[DATA FOR THE TASK]
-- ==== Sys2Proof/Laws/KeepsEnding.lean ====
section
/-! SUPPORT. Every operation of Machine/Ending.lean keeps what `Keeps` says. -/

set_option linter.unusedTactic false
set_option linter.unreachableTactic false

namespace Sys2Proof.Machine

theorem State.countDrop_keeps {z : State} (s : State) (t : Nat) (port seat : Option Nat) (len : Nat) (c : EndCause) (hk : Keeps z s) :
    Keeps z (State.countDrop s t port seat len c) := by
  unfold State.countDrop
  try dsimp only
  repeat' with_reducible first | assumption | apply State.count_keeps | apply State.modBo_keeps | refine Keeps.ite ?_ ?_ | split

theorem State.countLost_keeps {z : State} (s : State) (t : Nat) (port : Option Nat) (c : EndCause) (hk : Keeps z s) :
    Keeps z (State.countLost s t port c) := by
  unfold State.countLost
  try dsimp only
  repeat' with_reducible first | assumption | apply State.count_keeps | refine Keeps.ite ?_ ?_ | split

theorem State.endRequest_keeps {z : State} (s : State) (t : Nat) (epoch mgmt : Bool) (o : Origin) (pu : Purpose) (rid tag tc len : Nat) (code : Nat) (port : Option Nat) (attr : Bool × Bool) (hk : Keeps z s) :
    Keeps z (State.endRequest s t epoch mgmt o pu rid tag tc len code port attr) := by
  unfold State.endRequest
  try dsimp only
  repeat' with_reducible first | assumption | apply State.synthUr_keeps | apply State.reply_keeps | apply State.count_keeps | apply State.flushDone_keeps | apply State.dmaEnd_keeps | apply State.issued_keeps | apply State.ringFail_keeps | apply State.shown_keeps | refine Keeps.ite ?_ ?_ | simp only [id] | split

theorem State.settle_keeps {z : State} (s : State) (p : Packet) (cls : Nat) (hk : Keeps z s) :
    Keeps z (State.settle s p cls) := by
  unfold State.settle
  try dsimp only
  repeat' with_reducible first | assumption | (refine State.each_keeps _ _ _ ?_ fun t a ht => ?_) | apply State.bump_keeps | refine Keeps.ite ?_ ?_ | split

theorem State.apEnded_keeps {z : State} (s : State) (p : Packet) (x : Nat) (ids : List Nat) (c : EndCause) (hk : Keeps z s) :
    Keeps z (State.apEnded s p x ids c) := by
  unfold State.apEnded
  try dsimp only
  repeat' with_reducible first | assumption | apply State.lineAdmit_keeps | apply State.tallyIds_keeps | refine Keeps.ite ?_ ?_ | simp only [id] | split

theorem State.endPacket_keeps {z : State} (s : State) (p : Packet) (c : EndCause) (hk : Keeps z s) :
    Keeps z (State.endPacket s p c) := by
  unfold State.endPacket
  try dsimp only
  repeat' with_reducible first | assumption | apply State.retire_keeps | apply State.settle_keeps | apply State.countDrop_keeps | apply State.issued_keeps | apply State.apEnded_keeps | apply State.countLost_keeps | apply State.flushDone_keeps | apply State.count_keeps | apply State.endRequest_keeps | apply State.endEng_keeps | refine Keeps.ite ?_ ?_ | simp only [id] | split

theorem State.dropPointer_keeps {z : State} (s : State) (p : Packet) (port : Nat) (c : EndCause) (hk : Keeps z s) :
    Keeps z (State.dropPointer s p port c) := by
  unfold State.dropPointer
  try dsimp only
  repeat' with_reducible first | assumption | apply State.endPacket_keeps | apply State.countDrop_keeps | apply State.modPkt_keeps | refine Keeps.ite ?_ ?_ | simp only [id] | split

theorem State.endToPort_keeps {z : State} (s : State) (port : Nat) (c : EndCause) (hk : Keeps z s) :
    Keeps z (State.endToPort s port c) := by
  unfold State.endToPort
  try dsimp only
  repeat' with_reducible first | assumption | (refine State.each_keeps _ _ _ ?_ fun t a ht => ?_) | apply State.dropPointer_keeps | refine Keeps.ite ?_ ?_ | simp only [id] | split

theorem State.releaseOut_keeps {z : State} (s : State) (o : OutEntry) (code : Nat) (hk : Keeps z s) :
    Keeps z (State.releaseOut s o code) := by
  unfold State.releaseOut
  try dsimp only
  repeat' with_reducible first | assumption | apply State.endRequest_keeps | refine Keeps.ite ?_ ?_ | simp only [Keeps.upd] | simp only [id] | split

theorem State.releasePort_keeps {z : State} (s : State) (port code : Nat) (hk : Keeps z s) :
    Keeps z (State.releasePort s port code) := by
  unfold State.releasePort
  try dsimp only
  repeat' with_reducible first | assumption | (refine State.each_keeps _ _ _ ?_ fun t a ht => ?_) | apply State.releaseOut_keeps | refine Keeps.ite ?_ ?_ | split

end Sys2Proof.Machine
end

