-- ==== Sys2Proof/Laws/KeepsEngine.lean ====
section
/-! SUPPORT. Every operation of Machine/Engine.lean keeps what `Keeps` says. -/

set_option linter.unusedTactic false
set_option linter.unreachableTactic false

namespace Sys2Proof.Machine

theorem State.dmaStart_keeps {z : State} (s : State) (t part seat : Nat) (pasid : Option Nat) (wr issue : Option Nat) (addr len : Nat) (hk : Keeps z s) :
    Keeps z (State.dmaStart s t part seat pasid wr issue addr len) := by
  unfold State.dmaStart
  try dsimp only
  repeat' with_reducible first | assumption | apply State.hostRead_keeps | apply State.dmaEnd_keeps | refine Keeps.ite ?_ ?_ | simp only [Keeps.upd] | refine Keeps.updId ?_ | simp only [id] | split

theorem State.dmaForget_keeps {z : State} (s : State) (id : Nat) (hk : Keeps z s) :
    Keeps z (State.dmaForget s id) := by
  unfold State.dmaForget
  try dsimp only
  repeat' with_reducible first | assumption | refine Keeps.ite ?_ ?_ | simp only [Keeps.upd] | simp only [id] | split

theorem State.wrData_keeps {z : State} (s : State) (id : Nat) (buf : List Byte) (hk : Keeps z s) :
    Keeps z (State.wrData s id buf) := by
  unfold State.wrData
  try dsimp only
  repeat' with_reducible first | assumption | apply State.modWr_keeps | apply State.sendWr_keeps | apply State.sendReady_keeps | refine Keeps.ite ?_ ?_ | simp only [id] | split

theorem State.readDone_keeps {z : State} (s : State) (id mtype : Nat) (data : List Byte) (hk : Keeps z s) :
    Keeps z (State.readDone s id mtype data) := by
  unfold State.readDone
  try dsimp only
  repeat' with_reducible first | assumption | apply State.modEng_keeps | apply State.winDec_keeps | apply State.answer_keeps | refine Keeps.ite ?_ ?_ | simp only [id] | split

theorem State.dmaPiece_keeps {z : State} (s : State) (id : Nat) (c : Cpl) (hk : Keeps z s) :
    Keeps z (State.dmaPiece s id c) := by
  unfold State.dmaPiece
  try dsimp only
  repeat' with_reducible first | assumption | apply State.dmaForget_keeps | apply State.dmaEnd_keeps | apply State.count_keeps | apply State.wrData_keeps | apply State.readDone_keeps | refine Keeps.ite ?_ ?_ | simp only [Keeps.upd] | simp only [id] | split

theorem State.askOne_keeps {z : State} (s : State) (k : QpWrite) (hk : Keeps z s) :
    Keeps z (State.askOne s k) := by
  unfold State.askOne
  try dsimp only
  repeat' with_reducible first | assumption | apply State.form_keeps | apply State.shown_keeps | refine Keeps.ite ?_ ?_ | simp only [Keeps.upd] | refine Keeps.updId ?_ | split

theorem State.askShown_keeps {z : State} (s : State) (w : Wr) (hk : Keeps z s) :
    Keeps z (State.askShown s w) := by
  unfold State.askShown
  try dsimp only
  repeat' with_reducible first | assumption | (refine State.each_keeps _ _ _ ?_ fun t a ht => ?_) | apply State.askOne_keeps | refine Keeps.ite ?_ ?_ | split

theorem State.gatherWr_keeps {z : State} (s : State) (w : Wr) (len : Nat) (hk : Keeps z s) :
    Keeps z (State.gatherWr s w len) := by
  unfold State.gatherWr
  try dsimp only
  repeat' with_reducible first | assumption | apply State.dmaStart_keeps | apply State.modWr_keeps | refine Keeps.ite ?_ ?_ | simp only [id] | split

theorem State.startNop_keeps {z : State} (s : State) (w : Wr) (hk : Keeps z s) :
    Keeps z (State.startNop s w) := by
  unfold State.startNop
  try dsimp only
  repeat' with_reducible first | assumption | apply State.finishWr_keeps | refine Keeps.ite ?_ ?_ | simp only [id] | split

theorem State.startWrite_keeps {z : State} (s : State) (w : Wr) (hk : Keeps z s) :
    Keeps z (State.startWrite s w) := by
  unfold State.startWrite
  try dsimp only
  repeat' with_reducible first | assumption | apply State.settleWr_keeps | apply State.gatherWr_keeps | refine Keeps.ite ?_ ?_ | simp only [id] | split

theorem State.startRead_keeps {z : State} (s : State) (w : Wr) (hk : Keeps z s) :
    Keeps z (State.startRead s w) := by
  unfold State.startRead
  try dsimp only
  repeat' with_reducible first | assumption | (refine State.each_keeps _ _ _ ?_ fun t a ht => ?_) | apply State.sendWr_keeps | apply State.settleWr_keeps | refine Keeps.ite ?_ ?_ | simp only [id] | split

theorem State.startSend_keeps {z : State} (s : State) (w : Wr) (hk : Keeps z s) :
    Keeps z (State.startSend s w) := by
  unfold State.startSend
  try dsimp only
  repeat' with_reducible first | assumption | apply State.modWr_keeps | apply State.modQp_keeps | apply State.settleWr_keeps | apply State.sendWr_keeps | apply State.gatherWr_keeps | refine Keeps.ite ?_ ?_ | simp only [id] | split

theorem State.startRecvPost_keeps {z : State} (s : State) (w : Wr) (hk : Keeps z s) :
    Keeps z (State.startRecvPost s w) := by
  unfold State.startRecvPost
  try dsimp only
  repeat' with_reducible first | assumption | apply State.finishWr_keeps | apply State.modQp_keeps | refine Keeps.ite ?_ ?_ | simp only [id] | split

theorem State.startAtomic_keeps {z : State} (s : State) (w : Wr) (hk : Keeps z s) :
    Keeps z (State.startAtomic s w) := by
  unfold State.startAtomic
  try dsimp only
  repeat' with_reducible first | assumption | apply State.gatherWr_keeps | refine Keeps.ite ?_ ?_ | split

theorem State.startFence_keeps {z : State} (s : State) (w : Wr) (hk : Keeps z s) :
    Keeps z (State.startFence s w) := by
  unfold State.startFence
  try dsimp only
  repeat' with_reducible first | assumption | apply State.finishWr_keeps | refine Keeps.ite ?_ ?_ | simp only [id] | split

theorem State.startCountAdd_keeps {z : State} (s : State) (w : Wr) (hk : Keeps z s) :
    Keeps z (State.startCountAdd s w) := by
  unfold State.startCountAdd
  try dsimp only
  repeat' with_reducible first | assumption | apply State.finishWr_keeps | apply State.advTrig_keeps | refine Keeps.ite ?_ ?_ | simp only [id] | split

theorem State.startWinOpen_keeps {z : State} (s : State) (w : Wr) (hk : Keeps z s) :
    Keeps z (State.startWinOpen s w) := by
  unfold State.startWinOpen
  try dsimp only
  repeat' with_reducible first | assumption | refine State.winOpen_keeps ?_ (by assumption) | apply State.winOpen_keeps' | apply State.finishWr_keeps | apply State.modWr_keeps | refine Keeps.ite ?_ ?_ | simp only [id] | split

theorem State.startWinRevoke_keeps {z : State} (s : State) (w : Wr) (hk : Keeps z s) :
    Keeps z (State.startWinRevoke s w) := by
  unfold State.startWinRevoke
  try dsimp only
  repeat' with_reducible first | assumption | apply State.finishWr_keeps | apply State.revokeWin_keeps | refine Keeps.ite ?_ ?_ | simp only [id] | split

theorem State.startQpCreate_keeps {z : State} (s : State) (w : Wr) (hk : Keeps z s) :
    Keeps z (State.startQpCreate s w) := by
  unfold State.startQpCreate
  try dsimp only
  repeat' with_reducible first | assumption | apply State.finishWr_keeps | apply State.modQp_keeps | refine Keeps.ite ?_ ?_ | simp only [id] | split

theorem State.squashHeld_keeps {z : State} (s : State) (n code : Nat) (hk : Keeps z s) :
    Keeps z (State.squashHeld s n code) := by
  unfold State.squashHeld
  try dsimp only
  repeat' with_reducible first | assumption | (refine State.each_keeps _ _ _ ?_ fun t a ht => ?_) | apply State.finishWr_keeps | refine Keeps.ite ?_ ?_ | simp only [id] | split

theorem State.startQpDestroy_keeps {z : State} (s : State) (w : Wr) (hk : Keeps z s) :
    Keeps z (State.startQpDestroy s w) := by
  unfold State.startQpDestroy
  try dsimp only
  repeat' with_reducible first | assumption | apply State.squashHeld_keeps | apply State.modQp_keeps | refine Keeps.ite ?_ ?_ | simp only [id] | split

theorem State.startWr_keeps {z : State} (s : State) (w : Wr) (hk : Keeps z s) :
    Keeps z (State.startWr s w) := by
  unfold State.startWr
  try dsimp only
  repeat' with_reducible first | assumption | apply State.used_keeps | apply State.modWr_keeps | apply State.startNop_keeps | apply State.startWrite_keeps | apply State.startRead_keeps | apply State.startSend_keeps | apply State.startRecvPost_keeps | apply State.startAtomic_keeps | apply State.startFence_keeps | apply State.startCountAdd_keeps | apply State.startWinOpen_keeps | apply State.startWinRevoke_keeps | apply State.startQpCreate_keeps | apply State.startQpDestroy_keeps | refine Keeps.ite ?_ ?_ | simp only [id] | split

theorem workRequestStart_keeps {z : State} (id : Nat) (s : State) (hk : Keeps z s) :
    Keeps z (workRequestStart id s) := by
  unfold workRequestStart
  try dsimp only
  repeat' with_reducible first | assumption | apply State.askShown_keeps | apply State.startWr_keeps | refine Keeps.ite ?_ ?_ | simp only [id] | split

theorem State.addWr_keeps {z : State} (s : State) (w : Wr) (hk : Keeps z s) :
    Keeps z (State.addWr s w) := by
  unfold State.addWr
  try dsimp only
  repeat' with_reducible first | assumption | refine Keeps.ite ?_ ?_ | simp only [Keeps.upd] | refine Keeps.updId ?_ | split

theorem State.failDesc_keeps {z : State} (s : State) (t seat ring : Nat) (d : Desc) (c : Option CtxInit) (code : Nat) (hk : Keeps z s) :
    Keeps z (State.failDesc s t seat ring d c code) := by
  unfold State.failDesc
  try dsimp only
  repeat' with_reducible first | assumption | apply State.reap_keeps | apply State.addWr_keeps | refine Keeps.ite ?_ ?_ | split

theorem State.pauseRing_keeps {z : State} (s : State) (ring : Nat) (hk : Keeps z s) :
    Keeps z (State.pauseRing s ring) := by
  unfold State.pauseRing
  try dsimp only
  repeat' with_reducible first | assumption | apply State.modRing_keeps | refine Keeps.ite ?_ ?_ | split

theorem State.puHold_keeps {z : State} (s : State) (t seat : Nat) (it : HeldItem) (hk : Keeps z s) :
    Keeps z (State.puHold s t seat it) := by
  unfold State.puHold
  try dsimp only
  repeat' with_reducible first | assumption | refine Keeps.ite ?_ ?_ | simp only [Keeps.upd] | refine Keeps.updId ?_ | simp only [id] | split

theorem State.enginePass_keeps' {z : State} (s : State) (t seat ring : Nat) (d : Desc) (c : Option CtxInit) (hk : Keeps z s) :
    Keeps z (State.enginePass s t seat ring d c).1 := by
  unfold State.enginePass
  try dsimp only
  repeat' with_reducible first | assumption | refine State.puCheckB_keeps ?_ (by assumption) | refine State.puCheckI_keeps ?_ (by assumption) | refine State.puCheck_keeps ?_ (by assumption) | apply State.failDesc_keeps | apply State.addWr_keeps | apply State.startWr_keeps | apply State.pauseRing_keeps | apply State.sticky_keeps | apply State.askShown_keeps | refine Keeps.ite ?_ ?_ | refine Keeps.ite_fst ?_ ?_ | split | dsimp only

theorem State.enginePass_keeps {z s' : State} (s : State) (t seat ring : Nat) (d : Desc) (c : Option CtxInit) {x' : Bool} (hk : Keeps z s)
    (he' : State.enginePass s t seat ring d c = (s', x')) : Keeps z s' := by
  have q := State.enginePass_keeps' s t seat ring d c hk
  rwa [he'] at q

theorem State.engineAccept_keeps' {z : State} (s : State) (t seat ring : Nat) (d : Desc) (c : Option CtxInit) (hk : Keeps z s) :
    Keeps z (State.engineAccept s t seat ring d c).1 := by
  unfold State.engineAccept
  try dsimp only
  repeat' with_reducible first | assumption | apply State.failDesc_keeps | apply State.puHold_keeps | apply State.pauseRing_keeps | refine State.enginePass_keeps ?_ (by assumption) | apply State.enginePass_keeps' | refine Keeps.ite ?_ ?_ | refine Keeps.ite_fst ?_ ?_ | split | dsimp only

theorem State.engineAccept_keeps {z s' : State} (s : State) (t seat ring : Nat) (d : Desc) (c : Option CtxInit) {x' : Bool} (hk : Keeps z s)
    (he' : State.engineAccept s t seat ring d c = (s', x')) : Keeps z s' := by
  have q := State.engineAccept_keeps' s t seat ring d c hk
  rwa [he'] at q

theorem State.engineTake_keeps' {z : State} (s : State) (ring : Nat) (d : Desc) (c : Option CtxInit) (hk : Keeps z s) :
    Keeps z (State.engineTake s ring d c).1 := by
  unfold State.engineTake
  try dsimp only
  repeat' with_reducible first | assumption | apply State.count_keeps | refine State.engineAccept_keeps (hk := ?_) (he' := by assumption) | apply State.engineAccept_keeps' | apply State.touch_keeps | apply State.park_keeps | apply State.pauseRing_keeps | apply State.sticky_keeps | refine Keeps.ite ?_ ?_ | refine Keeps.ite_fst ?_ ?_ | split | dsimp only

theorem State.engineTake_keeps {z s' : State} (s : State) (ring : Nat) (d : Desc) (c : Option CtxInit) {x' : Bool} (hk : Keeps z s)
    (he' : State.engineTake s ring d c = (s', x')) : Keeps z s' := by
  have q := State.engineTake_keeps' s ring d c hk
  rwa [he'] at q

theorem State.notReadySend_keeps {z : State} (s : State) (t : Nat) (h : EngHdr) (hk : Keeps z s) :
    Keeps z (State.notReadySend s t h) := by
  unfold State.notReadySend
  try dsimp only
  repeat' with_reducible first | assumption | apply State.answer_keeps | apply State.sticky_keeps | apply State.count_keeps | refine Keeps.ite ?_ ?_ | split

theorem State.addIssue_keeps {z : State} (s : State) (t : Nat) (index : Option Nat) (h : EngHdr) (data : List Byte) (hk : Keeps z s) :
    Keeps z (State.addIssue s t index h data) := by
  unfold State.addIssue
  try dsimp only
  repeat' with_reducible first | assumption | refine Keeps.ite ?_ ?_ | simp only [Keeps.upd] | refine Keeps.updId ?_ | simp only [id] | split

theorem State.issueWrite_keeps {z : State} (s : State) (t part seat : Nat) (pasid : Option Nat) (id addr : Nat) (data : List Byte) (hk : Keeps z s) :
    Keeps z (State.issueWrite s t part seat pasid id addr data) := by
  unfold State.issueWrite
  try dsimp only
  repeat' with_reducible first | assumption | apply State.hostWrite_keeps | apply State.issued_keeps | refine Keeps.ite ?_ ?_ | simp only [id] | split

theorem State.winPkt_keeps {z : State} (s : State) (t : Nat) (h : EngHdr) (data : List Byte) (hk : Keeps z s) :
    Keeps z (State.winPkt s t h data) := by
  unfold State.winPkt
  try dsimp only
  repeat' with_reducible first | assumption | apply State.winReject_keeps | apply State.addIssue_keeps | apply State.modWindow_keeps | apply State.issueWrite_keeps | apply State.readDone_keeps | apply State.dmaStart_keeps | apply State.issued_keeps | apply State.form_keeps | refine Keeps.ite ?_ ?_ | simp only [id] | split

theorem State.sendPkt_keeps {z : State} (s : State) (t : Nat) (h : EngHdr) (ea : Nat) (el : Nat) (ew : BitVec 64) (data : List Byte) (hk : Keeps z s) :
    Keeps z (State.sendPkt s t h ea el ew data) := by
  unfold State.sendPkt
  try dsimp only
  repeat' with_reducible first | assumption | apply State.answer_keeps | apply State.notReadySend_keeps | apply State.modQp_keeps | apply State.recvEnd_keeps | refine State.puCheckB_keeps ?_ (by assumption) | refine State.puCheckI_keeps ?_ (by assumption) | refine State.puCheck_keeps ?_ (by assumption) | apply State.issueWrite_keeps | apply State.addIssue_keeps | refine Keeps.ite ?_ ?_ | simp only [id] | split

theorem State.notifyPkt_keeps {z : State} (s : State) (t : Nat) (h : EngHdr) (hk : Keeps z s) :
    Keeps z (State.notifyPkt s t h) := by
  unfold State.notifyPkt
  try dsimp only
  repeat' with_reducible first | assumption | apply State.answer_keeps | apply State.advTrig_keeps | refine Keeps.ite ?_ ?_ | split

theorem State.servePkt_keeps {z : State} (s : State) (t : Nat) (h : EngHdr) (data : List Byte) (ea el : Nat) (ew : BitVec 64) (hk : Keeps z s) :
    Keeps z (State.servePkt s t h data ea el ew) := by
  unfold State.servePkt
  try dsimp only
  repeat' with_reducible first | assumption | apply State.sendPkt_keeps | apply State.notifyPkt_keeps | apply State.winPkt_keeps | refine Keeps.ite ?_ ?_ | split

[ASSIGNED TASK] Output the listing verbatim through the "apply State.lineAdmit_keeps |" line.

[ANSWER TO THE PROBLEM]
-- ==== Sys2Proof/Laws/KeepsEnding.lean ====
section
/-! SUPPORT. Every operation of Machine/Ending.lean keeps what `Keeps` says. -/

set_option linter.unusedTactic false
set_option linter.unreachableTactic false

namespace Sys2Proof.Machine

theorem State.countDrop_keeps {z : State} (s : State) (t : Nat) (port seat : Option Nat) (len : Nat) (c : EndCause) (hk : Keeps z s) :
    Keeps z (State.countDrop s t port seat len c) := by
  unfold State.countDrop
  try dsimp only
  repeat' with_reducible first | assumption | apply State.count_keeps | apply State.modBo_keeps | refine Keeps.ite ?_ ?_ | split

theorem State.countLost_keeps {z : State} (s : State) (t : Nat) (port : Option Nat) (c : EndCause) (hk : Keeps z s) :
    Keeps z (State.countLost s t port c) := by
  unfold State.countLost
  try dsimp only
  repeat' with_reducible first | assumption | apply State.count_keeps | refine Keeps.ite ?_ ?_ | split

theorem State.endRequest_keeps {z : State} (s : State) (t : Nat) (epoch mgmt : Bool) (o : Origin) (pu : Purpose) (rid tag tc len : Nat) (code : Nat) (port : Option Nat) (attr : Bool × Bool) (hk : Keeps z s) :
    Keeps z (State.endRequest s t epoch mgmt o pu rid tag tc len code port attr) := by
  unfold State.endRequest
  try dsimp only
  repeat' with_reducible first | assumption | apply State.synthUr_keeps | apply State.reply_keeps | apply State.count_keeps | apply State.flushDone_keeps | apply State.dmaEnd_keeps | apply State.issued_keeps | apply State.ringFail_keeps | apply State.shown_keeps | refine Keeps.ite ?_ ?_ | simp only [id] | split

theorem State.settle_keeps {z : State} (s : State) (p : Packet) (cls : Nat) (hk : Keeps z s) :
    Keeps z (State.settle s p cls) := by
  unfold State.settle
  try dsimp only
  repeat' with_reducible first | assumption | (refine State.each_keeps _ _ _ ?_ fun t a ht => ?_) | apply State.bump_keeps | refine Keeps.ite ?_ ?_ | split

theorem State.apEnded_keeps {z : State} (s : State) (p : Packet) (x : Nat) (ids : List Nat) (c : EndCause) (hk : Keeps z s) :
    Keeps z (State.apEnded s p x ids c) := by
  unfold State.apEnded
  try dsimp only
  repeat' with_reducible first | assumption | apply State.lineAdmit_keeps | apply State.tallyIds_keeps | refine Keeps.ite ?_ ?_ | simp only [id] | split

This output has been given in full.